**Brief:**
Copy each line of the listing below exactly.
↓↓↓
theorem execMramRefresh_keeps (t : Time) (mem : RefreshMem) (row : Nat) (ok : Bool) (s : State) : ∃ s', execMramRefresh t mem row ok s = .next s' ∧ Keeps s s' := by
  refine ⟨_, rfl, ?_⟩
  repeat' (first
    | (first | with_reducible assumption | dsimp only | with_reducible apply Keeps.ite)
    | (first | with_reducible apply State.at_keeps | with_reducible apply State.refreshFails_keeps)
    | (first | with_reducible apply State.when_keeps | (intro; intros) | simp only [Keeps.mk_eq])
    | (first | exact Keeps.refl _ | split))

theorem execDeFailure_keeps (t : Time) (d : Fin 2) (s : State) : ∃ s', execDeFailure t d s = .next s' ∧ Keeps s s' := by
  refine ⟨_, rfl, ?_⟩
  repeat' (first
    | (first | with_reducible assumption | dsimp only | with_reducible apply Keeps.ite)
    | (first | with_reducible apply State.at_keeps | with_reducible apply State.deFails_keeps)
    | (first | with_reducible apply State.when_keeps | (intro; intros) | simp only [Keeps.mk_eq])
    | (first | exact Keeps.refl _ | split))

theorem execCrystalLoss_keeps (t : Time) (s : State) : ∃ s', execCrystalLoss t s = .next s' ∧ Keeps s s' := by
  refine ⟨_, rfl, ?_⟩
  repeat' (first
    | (first | with_reducible assumption | dsimp only | with_reducible apply Keeps.ite)
    | (first | with_reducible apply State.at_keeps | with_reducible apply State.record_keeps)
    | (first | with_reducible apply State.when_keeps | (intro; intros) | simp only [Keeps.mk_eq])
    | (first | exact Keeps.refl _ | split))

theorem execRcLoss_keeps (t : Time) (s : State) : ∃ s', execRcLoss t s = .next s' ∧ Keeps s s' := by
  refine ⟨_, rfl, ?_⟩
  repeat' (first
    | (first | with_reducible assumption | dsimp only | with_reducible apply Keeps.ite)
    | (first | with_reducible apply State.at_keeps | with_reducible apply State.record_keeps)
    | (first | with_reducible apply State.when_keeps | (intro; intros) | simp only [Keeps.mk_eq])
    | (first | exact Keeps.refl _ | split))

theorem execStoreEccError_keeps (t : Time) (key : Nat) (s : State) : ∃ s', execStoreEccError t key s = .next s' ∧ Keeps s s' := by
  refine ⟨_, rfl, ?_⟩
  repeat' (first
    | (first | with_reducible assumption | dsimp only | with_reducible apply Keeps.ite)
    | (first | with_reducible apply State.at_keeps | with_reducible apply State.badEntry_keeps)
    | (first | with_reducible apply State.when_keeps | (intro; intros) | simp only [Keeps.mk_eq])
    | (first | exact Keeps.refl _ | split))

theorem execDieOvertemp_keeps (t : Time) (s : State) : ∃ s', execDieOvertemp t s = .next s' ∧ Keeps s s' := by
  refine ⟨_, rfl, ?_⟩
  repeat' (first
    | (first | with_reducible assumption | dsimp only | with_reducible apply Keeps.ite)
    | (first | with_reducible apply State.at_keeps | with_reducible apply State.record_keeps)
    | (first | with_reducible apply State.when_keeps | (intro; intros) | simp only [Keeps.mk_eq])
    | (first | exact Keeps.refl _ | split))

end Sys2Proof.Machine
end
↑↑↑
**Exercise response:**
theorem execMramRefresh_keeps (t : Time) (mem : RefreshMem) (row : Nat) (ok : Bool) (s : State) : ∃ s', execMramRefresh t mem row ok s = .next s' ∧ Keeps s s' := by
  refine ⟨_, rfl, ?_⟩
  repeat' (first
    | (first | with_reducible assumption | dsimp only | with_reducible apply Keeps.ite)
    | (first | with_reducible apply State.at_keeps | with_reducible apply State.refreshFails_keeps)
    | (first | with_reducible apply State.when_keeps | (intro; intros) | simp only [Keeps.mk_eq])
    | (first | exact Keeps.refl _ | split))

theorem execDeFailure_keeps (t : Time) (d : Fin 2) (s : State) : ∃ s', execDeFailure t d s = .next s' ∧ Keeps s s' := by
  refine ⟨_, rfl, ?_⟩
  repeat' (first
    | (first | with_reducible assumption | dsimp only | with_reducible apply Keeps.ite)
    | (first | with_reducible apply State.at_keeps | with_reducible apply State.deFails_keeps)
    | (first | with_reducible apply State.when_keeps | (intro; intros) | simp only [Keeps.mk_eq])
    | (first | exact Keeps.refl _ | split))

theorem execCrystalLoss_keeps (t : Time) (s : State) : ∃ s', execCrystalLoss t s = .next s' ∧ Keeps s s' := by
  refine ⟨_, rfl, ?_⟩
  repeat' (first
    | (first | with_reducible assumption | dsimp only | with_reducible apply Keeps.ite)
    | (first | with_reducible apply State.at_keeps | with_reducible apply State.record_keeps)
    | (first | with_reducible apply State.when_keeps | (intro; intros) | simp only [Keeps.mk_eq])
    | (first | exact Keeps.refl _ | split))

theorem execRcLoss_keeps (t : Time) (s : State) : ∃ s', execRcLoss t s = .next s' ∧ Keeps s s' := by
  refine ⟨_, rfl, ?_⟩
  repeat' (first
    | (first | with_reducible assumption | dsimp only | with_reducible apply Keeps.ite)
    | (first | with_reducible apply State.at_keeps | with_reducible apply State.record_keeps)
    | (first | with_reducible apply State.when_keeps | (intro; intros) | simp only [Keeps.mk_eq])
    | (first | exact Keeps.refl _ | split))

theorem execStoreEccError_keeps (t : Time) (key : Nat) (s : State) : ∃ s', execStoreEccError t key s = .next s' ∧ Keeps s s' := by
  refine ⟨_, rfl, ?_⟩
  repeat' (first
    | (first | with_reducible assumption | dsimp only | with_reducible apply Keeps.ite)
    | (first | with_reducible apply State.at_keeps | with_reducible apply State.badEntry_keeps)
    | (first | with_reducible apply State.when_keeps | (intro; intros) | simp only [Keeps.mk_eq])
    | (first | exact Keeps.refl _ | split))

theorem execDieOvertemp_keeps (t : Time) (s : State) : ∃ s', execDieOvertemp t s = .next s' ∧ Keeps s s' := by
  refine ⟨_, rfl, ?_⟩
  repeat' (first
    | (first | with_reducible assumption | dsimp only | with_reducible apply Keeps.ite)
    | (first | with_reducible apply State.at_keeps | with_reducible apply State.record_keeps)
    | (first | with_reducible apply State.when_keeps | (intro; intros) | simp only [Keeps.mk_eq])
    | (first | exact Keeps.refl _ | split))

end Sys2Proof.Machine
end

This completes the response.